**Data for review:**
/-- VSAMPLE: the best noisy value in vd, its index in vd + 1. -/
def execVsample (t thr : Nat) (s : State) : Out :=
  .next (s.vecAt t thr 0xB0 (fun w s =>
    let u : VUse := { vd := true, va := true, vb := true, vc := true, ts := true, gen := true, fns := 2 }
    let greedy := vFn w == 1
    if !(u.ok w && isFlt (vTs w) && vVd w % 2 == 0 && s.mayDraw t thr (vGen w) (if greedy then 0 else 16)) then illegal
    else
      s.withV t thr [vVd w, vVd w + 1, vVa w, vVb w, vVc w]
        (s.withDraw t thr (vGen w) (if greedy then 0 else 16) (fun ws s =>
          let rs := (List.range 64).map (fun l =>
            let x := logit32 (vTs w) ((s.v t thr (vVa w)).getD l 0)
            let idx := (s.v t thr (vVb w)).getD l 0
            let tau := (s.v t thr (vVc w)).getD l 0
            let bz := (s.v t thr (vVd w)).getD l 0
            let bi := (s.v t thr (vVd w + 1)).getD l 0
            let z := if greedy then x else noisy x tau (ws.getD l 0)
            let win := !isNan32 x && (decide (ord32 bz < ord32 z) || (ord32 z == ord32 bz && decide (idx < bi)))
            (if win then (z, idx) else (bz, bi), isNan32 x || isNan32 tau))
          .done (((s.setV t thr (vVd w) (rs.map (·.1.1))).setV t thr (vVd w + 1) (rs.map (·.1.2))).raise t thr
            (fif (rs.any (·.2)) fINVALID))))))
/-- VSRED: the largest key of 64 lane pairs into a general register. -/
def execVsred (t thr : Nat) (s : State) : Out :=
  .next (s.vecAt t thr 0xB1 (fun w s =>
    let va := bits w 50 46
    if bits w 45 0 ≠ 0 ∨ va = 31 then illegal
    else
      s.withV t thr [va, va + 1]
        (let keys := (List.range 64).map (fun l => topKey ((s.v t thr va).getD l 0) ((s.v t thr (va + 1)).getD l 0))
         .done (s.setG t thr (bits w 55 51) (BitVec.ofNat 64 (keys.foldl max 0))))))

/-- Insert an entry in descending key order (R205). -/
def topInsert (e : Nat × Nat) : List (Nat × Nat) → List (Nat × Nat)
  | [] => [e]
  | x :: xs => if topKey x.1 x.2 < topKey e.1 e.2 then e :: x :: xs else x :: topInsert e xs
def TopK.list (k : TopK) : List (Nat × Nat) := k.es.map (fun e => (e.1.toNat, e.2.toNat))

/-- The first entry of the top-k unit that fails parity (R221, R225); what lies beyond its list holds no entry. -/
def State.topkBad (s : State) (t : Nat) : Option Nat :=
  (List.range (s.tile t).topk.es.length).find? (fun i => s.isBad (.topk t i))
def State.cleanTopk (s : State) (t : Nat) : State :=
  { s with bad := s.bad.filter (fun p => match p with | .topk a _ => a != t | _ => true) }

/-- VTOPK: fn[0] = 1 empties the unit, sets k and binds it; then the 64 lanes go in and the k largest stay. -/
def execVtopk (t thr : Nat) (s : State) : Out :=
  .next (s.vecAt t thr 0xB2 (fun w s =>
    let start := vFn w == 1
    let u : VUse := { vd := start, va := true, vb := true, ts := true, fns := 2 }
    let x := (s.tile t).topk
    let k := bits (s.g t thr (vVd w)).toNat 8 0
    if !(u.ok w && isFlt (vTs w)) then illegal
    else if start && (k = 0 || decide (256 < k)) then illegal
    else if x.owner.any (· != thr) || (!start && x.owner.isNone) then illegal
    else if !start && (s.topkBad t).isSome then s.vecParity t thr 4 ((s.topkBad t).getD 0)
    else
      s.withV t thr [vVa w, vVb w]
        (let kk := if start then k else x.k
         let ls := (s.v t thr (vVa w)).map (logit32 (vTs w) ·)
         let entries := (ls.zip (s.v t thr (vVb w))).filter (fun e => !isNan32 e.1)
         let es := entries.foldl (fun es e => (topInsert e es).take kk) (if start then [] else x.list)
         let s := s.cleanTopk t
         let tk : TopK := { k := kk, owner := some thr, cut := none, es := es.map (fun e => (BitVec.ofNat 32 e.1, BitVec.ofNat 32 e.2)) }
         .done ((s.updTile t (fun y => { y with topk := tk })).raise t thr (fif (ls.any isNan32) fINVALID)))))

/-- The running sums of a list of W32 values, each rounded (R206). -/
def runSums (acc : Nat) : List Nat → List Nat
  | [] => []
  | q :: qs => let c := (wAdd 24 acc 24 q 24 RNE 0).1; c :: runSums c qs
/-- exp((logit − first) · inv_tau): one rounding of the exact product, then exp by R181. -/
def topQ (first invTau logit : Nat) : Nat :=
  let d : WVal := match wDecode 24 logit, wDecode 24 first with
    | .fin a m x _, .fin b n y _ =>
      let v := dyAdd (sgn a m) x (sgn (!b) n) y
      if v.1 = 0 then .zero false else .fin (decide (v.1 < 0)) v.1.natAbs v.2 false
    | .zero _, .zero _ => .zero false
    | .zero _, .fin b n y _ => .fin (!b) n y false
    | .fin a m x _, .zero _ => .fin a m x false
    | .inf a, .inf b => if a = b then .nan false else .inf a
    | .inf a, _ => .inf a
    | _, .inf b => .inf (!b)
    | _, _ => .nan false
  (sfW 0 24 (roundV (wMulV d (wDecode 24 invTau)).1 24 RNE 0).1 24).1

/-- VTOPP: the cut of R206. -/
def execVtopp (t thr : Nat) (s : State) : Out :=
  .next (s.vecAt t thr 0xB3 (fun w s =>
    let x := (s.tile t).topk
    if bits w 50 0 ≠ 0 then illegal
    else if x.owner ≠ some thr then illegal
    else if (s.topkBad t).isSome then s.vecParity t thr 4 ((s.topkBad t).getD 0)
    else
      let g := (s.g t thr (bits w 55 51)).toNat
      let p := g % 2 ^ 32
      let tau := g / 2 ^ 32
      let es := x.list
      let l := es.length
      if l = 0 then .done (s.updTile t (fun y => { y with topk := { y.topk with cut := some 0 } }))
      else
        let qs := es.map (fun e => topQ (es.headD (0, 0)).1 tau e.1)
        let cs := runSums 0 qs
        let th := (wMul 24 p 24 (cs.getLastD 0) 24 RNE 0).1
        let big := (wCompare 24 3 0x3F800000 p).1
        let none_ := (wCompare 24 3 p 0).1
        let n := if big then l else if none_ then 1 else match cs.findIdx? (fun c => (wCompare 24 3 th c).1) with | some i => i + 1 | none => l
        .done ((s.updTile t (fun y => { y with topk := { y.topk with cut := some n } })).raise t thr
          (fif (isNan32 p || isNan32 tau) fINVALID))))

/-- VTOPS: sample among the entries before the cut. -/
def execVtops (t thr : Nat) (s : State) : Out :=
  .next (s.vecAt t thr 0xB4 (fun w s =>
    let x := (s.tile t).topk
    let greedy := vFn w == 1
    if bits w 45 24 ≠ 0 ∨ bits w 21 14 ≠ 0 ∨ bits w 7 0 ≠ 0 ∨ 1 < vFn w then illegal
    else if x.owner ≠ some thr then illegal
    else if !s.mayDraw t thr (bits w 23 22) (if greedy then 0 else (x.k + 3) / 4) then illegal
    else if (s.topkBad t).isSome then s.vecParity t thr 4 ((s.topkBad t).getD 0)
    else
      let tau := (s.g t thr (bits w 55 51)).toNat / 2 ^ 32
      let n := min (x.cut.getD x.es.length) x.es.length
      let es := x.list.take n
      s.withDraw t thr (vGen w) (if greedy then 0 else (x.k + 3) / 4) (fun ws s =>
        let key := if greedy then (match es with | e :: _ => topKey e.1 e.2 | [] => 0)
          else (es.zipIdx.map (fun e => topKey (noisy e.1.1 tau (ws.getD e.2 0)) e.1.2)).foldl max 0
        .done ((s.setG t thr (bits w 50 46) (BitVec.ofNat 64 key)).raise t thr
          (fif (isNan32 tau) fINVALID)))))

/-! ### REP (R187 to R191) -/

/-- Opcodes that REP may repeat (R188). -/
def repeatable (o : Nat) : Bool :=
  decide (0x80 ≤ o) && decide (o ≤ 0xBE) && definedOp o &&
    !(o == 0xA0 || o == 0xA1 || o == 0xA8 || o == 0xA9 || o == 0x93 || o == 0x94 || o == 0xB1 || o == 0xB3 || o == 0xB4)

/-- REP: the next instruction of the thread runs the stated number of times. -/
def execRep (t thr : Nat) (s : State) : Out :=
  .next (s.issueAt t thr 0xBF
    (fun _ => taintVec (s.instWord t ((s.thread t thr).pc + 8))) (fun w s =>
      let pc := (s.thread t thr).pc + 8
      let cg := bitN w 55
      let r := (s.g t thr (bits w 54 50)).toNat
      let n := if cg then r else bits w 15 0 + 1
      if (if cg then bits w 49 0 ≠ 0 else bits w 54 16 ≠ 0) then illegal
      else if n = 0 ∨ 65536 < n then illegal
      else if !s.pcOk t pc then illegal
      else if !repeatable (opc (s.instWord t pc)) then illegal
      else .jump pc (s.updTile t (fun x => { x with rep := some ⟨thr, n⟩ }))))

end Sys2Proof.Machine
end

**Work order:** Looking at the data above, show all lines where the word "raise" occurs.

**Expected answer:**
          .done (((s.setV t thr (vVd w) (rs.map (·.1.1))).setV t thr (vVd w + 1) (rs.map (·.1.2))).raise t thr
         .done ((s.updTile t (fun y => { y with topk := tk })).raise t thr (fif (ls.any isNan32) fINVALID)))))
        .done ((s.updTile t (fun y => { y with topk := { y.topk with cut := some n } })).raise t thr
        .done ((s.setG t thr (bits w 50 46) (BitVec.ofNat 64 key)).raise t thr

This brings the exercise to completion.